In 1998, Rob Mohn decided to put his life savings into redeveloping Columbia City, and has been a key figure in the business community since then. Walking down the sidewalk in Columbia City with Mohn takes a while. It seems everyone stops to chat for a minute.

“This neighborhood is small enough that most everybody knows everybody else,” he said. “It's those relationships and connections that make this the special place that it is.”

He helped recruit Columbia City Ale House, an English-style pub created by Jeff Eagan and Jeff Wright; turned the Shirley Marvin apartments, built in 1935, into a hotel; and developed an eight-unit live-work complex called Columbia City Live Aboves.

Mohn said his development work has been fulfilling, and he is proud of his part in bringing the community together.

Retail vacancies are low along Rainier these days, and as soon as something comes available, it's gone quickly.

The grocery store was the biggest need, Mohn said. Next he'd like to see more local jobs, and a community college branch or medical clinic. Then maybe the light rail could bring people to Columbia City for work and play, rather than just shuttling them to Seattle or the airport.

“I don't think anyone here wants to be solely a bedroom community,” Mohn said. “We'd rather use the light rail not only to get to work, but also to bring people here to work, and to bring customers to our shops and restaurants.”
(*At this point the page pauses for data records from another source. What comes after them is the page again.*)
def ActUnit.reset : ActUnit :=
  { phase := .idle, decaying := false, pulse := false, bySafe := false, moved := false, judged := false, frozen := [],
    deferredAt := 0, target := 0, limited := false, asked := 0, setpoint := (false, 0), blocked := false, loopOut := 0, policy := none, held := 0,
    duty := [], dutyLimited := false, present := false }

structure Actuators where
  units    : Vector ActUnit 20
  /-- The cause of a switch's fault is still present (R396). -/
  present  : Vector Bool 10
  /-- The P2 current limit is in force (R389). -/
  supplyLimited : Bool
deriving DecidableEq, Repr

def Actuators.reset : Actuators :=
  { units := Vector.replicate 20 .reset, present := Vector.replicate 10 false, supplyLimited := false }

/-! ### Drive channels, outputs and inputs -/

/-- What the command pin of a drive channel drives (R403-R405). -/
inductive DrivePin where
  /-- Open drain off, or 0 V (R403). -/
  | released
  /-- Open-drain PWM: period and on-time in DRIVE cycles, and whether the output sinks during the on-time or during the rest (R404). -/
  | pwm (period onTime : Nat) (sinksOn : Bool)
  /-- The code of the 12-bit 0-10 V output; 4,095 is 10.000 V (R405). -/
  | volts (code : Nat)
deriving DecidableEq, Repr

/-- A drive channel, beside its object (R404-R416). -/
structure DriveUnit where
  /-- What pin 1 or 5 of its connector drives: a PWM output from its next period start on (R404). -/
  pin      : DrivePin
  /-- Tick of the last completed tach measurement (R409). -/
  tachTick : Option Nat
  /-- Output a loop last wrote to this drive at its output phase (R406). -/
  loopOut  : Int
  /-- Policy last applied, of a host-lost policy in force or of state STALL (R138, R406). -/
  policy   : Option Nat
  /-- Command held by policy HOLD. -/
  held     : Int
  /-- The Draught table is in use (R414). -/
  inTable  : Bool
deriving DecidableEq, Repr

/-- What a current output's pins carry for a 16-bit code (R417): nothing, a current sourced from P1, or a regulated current of the
external loop. -/
inductive LoopPin where
  | off
  | sources (code : BitVec 16)
  | regulates (code : BitVec 16)
deriving DecidableEq, Repr

/-- A current output, beside its object (R417-R421). -/
structure OutputUnit where
  /-- What X2 pins 2k+1 and 2k+2 carry. -/
  pin     : LoopPin
  loopOut : Int
  policy  : Option Nat
  /-- Target held by policy HOLD. -/
  held    : Word
deriving DecidableEq, Repr

/-- A pulse input, beside its object (R422, R423). -/
structure PulseUnit where
  /-- Edges counted in the present gate. -/
  gate    : Nat
  /-- Tick of the last gate end or completed period (R423). -/
  ageTick : Option Nat
deriving DecidableEq, Repr

structure Outputs where
  drives   : Vector DriveUnit 16
  currents : Vector OutputUnit 8
  pulses   : Vector PulseUnit 8
deriving DecidableEq, Repr

def Outputs.reset : Outputs :=
  { drives := Vector.replicate 16 ⟨.released, none, 0, none, 0, false⟩, currents := Vector.replicate 8 ⟨.off, 0, none, 0⟩,
    pulses := Vector.replicate 8 ⟨0, none⟩ }

/-! ### Cores, event router, timers and counters -/

/-- A general timer of a core (R472). -/
structure Timer where
  run      : Bool
  periodic : Bool
  reload   : Word
  /-- COUNT while stopped, or as loaded. -/
  count    : Word
  /-- The core's cycle count at the load, and cycles of its first microsecond already past (R472; log 71). -/
  since    : Nat
  phase    : Nat
deriving DecidableEq, Repr

/-- A WAIT in progress (R449). -/
structure Waiting where
  dest    : Fin 16
  mask    : Word
  /-- Cycles of the timeout; 0 waits without limit. -/
  timeout : Nat
  /-- Cycle count at which the WAIT began. -/
  since   : Nat
deriving DecidableEq, Repr

/-- What the monitor saved when it delivered an interrupt to the user handler (R455). -/
structure HandlerFrame where
  regs : Vector Word 16
  pc   : Word
  ie   : Bool
deriving DecidableEq, Repr

/-- The fields of a program image's header that the monitor uses (R458). -/
structure ImageHeader where
  level        : Nat
  coresMask    : Nat
  imageId      : Nat
  build        : Nat
  codeSize     : Nat
  dataSize     : Nat
  bssSize      : Nat
  stackSize    : Nat
  entry        : Nat
  handler      : Nat
  placement    : Nat
  guardMode    : Nat
  sharedKib    : Nat
  sharedOffset : Nat
deriving DecidableEq, Repr

/-- A stored program image: the header read, and all its bytes (R458, R459). -/
structure ProgramImage where
  header : ImageHeader
  raw    : List Byte
  /-- The slot has been found not to read back as stored (R463). -/
  damaged : Bool
deriving DecidableEq, Repr

/-- The sample record of a core (R478, R479). -/
structure SampleRecord where
  pc      : Word
  word    : Word
  cycleLo : Word
  stages  : Word
  stall   : Word
  valid   : Bool
  retired : Bool
  flushed : Bool
  trapped : Bool
  seq     : Nat
deriving DecidableEq, Repr

def SampleRecord.reset : SampleRecord :=
  { pc := 0, word := 0, cycleLo := 0, stages := 0, stall := 0, valid := false, retired := false, flushed := false,
    trapped := false, seq := 0 }

structure Core where
  regs       : Vector Word 16
  pc         : Word
  status     : Word
  epc        : Word
  ecause     : Word
  eval       : Word
  vbase      : Word
  prioMask   : Word
  regionBase : Vector Word 8
  regionAttr : Vector Word 8
  cycle      : Nat
  /-- CYCLE_HI as latched by the core's last read of CYCLE_LO, and by the last dictionary read of 0x3500+n:13. -/
  cycleHi    : Nat
  cycleHiDict : Nat
  pmc        : Vector Word 8
  pmsel      : Vector Nat 8
  pmovf      : BitVec 8
  pmctl      : Word
  sampleCtl  : Word
  sample     : SampleRecord
  sampleLocked : Bool
  sampleLost : Nat
  /-- Instructions left in the present sampling interval, and the interval's number. -/
  sampleLeft : Nat
  sampleNo   : Nat
  /-- The next instruction fetched is tagged (R478). -/
  sampleTag  : Bool
  /-- The tagged instruction's record, on its way to being ready (R478). -/
  flight     : Option SampleRecord
  /-- SRC_PEND0-7 (R470). -/
  srcPend    : Vector Word 8
  localCtrl  : Word
  merged     : Nat
  timers     : Vector Timer 2
  waiting    : Option Waiting
  itcm       : List Host.Cell
  dtcm       : List Host.Cell
  /-- The core's AON retention slot (R440): the hearth core's 1 KiB record for core 0. -/
  retention  : List Host.Cell
  /-- The hearth core's slot: the record the slot was last written with, under what has been stored since (R77, R440). -/
  record     : Option Retention
  /-- STOP of a user program: the cycle it came in, and STATUS as the program ran (R462). -/
  stopped    : Option (Nat × Word)
  /-- Held by the monitor in privileged WAIT, or halted, or without a program (R456, R461). -/
  held       : Bool
  /-- Debug halt (R447, BRK). -/
  debugHalt  : Bool
  running    : Option ProgramImage
  frame      : Option HandlerFrame
  /-- Operating units of the program's restarts by its trap action (R456). -/
  restarts   : List Nat
  /-- The destination of a TCM load that was the last instruction (R450). -/
  loadDest   : Option (Fin 16)
  /-- A stack sample has been taken since the start or the last clear (R464). -/
  stackSeen  : Bool
  /-- Cycle count in WAIT over the present second, for 0x3400+n:0C. -/
  waitCycles : Nat
deriving DecidableEq, Repr

/-- A core at reset: registers the spec gives no reset value are 0 (log 4). -/
def Core.reset : Core :=
  { regs := Vector.replicate 16 0, pc := 0, status := 4, epc := 0, ecause := 0, eval := 0, vbase := 0, prioMask := 0,
    regionBase := Vector.replicate 8 0, regionAttr := Vector.replicate 8 0, cycle := 0, cycleHi := 0, cycleHiDict := 0,
    pmc := Vector.replicate 8 0, pmsel := Vector.replicate 8 0, pmovf := 0, pmctl := 0, sampleCtl := 0, sample := .reset,
    sampleLocked := false, sampleLost := 0, sampleLeft := 0, sampleNo := 0, sampleTag := false, flight := none,
    srcPend := Vector.replicate 8 0, localCtrl := 0, merged := 0,
    timers := Vector.replicate 2 ⟨false, false, 0, 0, 0, 0⟩, waiting := none, itcm := [], dtcm := [], retention := [], record := none, stopped := none,
    held := false, debugHalt := false, running := none, frame := none, restarts := [], loadDest := none, stackSeen := false, waitCycles := 0 }

structure Router where
  /-- Bellows triggers latched until the next tick start, and those that the present tick has seen at its start (R471). -/
  bellowsLatch : List Nat
  bellowsSeen  : List Nat
  /-- A Kelsis trigger waits for the next dictionary tick (R471). -/
  kelsisLatch  : Bool
deriving DecidableEq, Repr

/-! ### CAN ports and CANopen -/

/-- A transmit entry (R492), with what becomes of it on the way. -/
structure CanEntry where
  /-- ID word: [31] IDE, [30] FDF, [29] BRS, [28:0] identifier. -/
  id        : Nat
  control   : Nat
  tag       : Nat
  notBefore : Nat
  data      : List Byte
  /-- Placed by the CANopen slave (R490): its tag is nobody's choice. -/
  own       : Bool
  /-- NOT_BEFORE has been reached (R496). -/
  released  : Bool
  /-- A cancel came in the SOF clock or later (R497). -/
  cancelled : Bool
deriving DecidableEq, Repr

/-- A CAN controller, beside its objects (R483-R507). -/
structure CanPort where
  queue     : List CanEntry
  /-- Frames of the slave that wait for a place in the queue (log 41). -/
  backlog   : List CanEntry
  /-- Urgent slot (CAN B) and time reference slot (CAN A). -/
  urgent    : Option CanEntry
  reference : Option CanEntry
  /-- What contended when a slot ahead of it filled: its frame may have been on the bus already, until a frame ends (R490). -/
  begun     : Option CanSlot
  /-- Completion records, oldest first (R498), and the next sequence number. -/
  ring      : List Nat
  seq       : Nat
  /-- FIFO records, oldest first (R505), and the next receive sequence number (R503). -/
  fifo      : List (List Byte)
  rxSeq     : Nat
  /-- A discard has been logged since the FIFO was last empty (R505). -/
  fullLogged : Bool
  /-- A recovery has been commanded (R500). -/
  recovering : Bool
  /-- An entry has been moved in this bus-off episode (R501). -/
  moved     : Bool
  /-- SOF of the previous reference message in ns, where known (R506). -/
  lastSof   : Option Nat
deriving DecidableEq, Repr
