-- ==== Sys2Proof/Machine/Keys.lean ====
section
/-! DEFINITION. Names for the dictionary's subindexes: the key of index:subindex is index * 256 + subindex, the word
number of R121. One abbreviation per row of the spec's object tables, with the item's number (and the row's position
within a range of subindexes) as arguments. -/

namespace Sys2Proof.Machine.Key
Fugere also is ready for more density. The new apartments will bring more people, which means more customers, and buzz about the neighborhood brings people in to explore Columbia City.

Fugere said the business community has worked hard to bring in other business owners who want to see the neighborhood succeed along with their businesses.

A couple of days ago, a small crowd watched as crews tore down the former Angie's Cocktails, which had been a trouble spot in the past. They cheered and shook hands as it collapsed.

“Maybe because the district struggled for so long, there is this deep sense in people that it has to be done right,” Fugere said.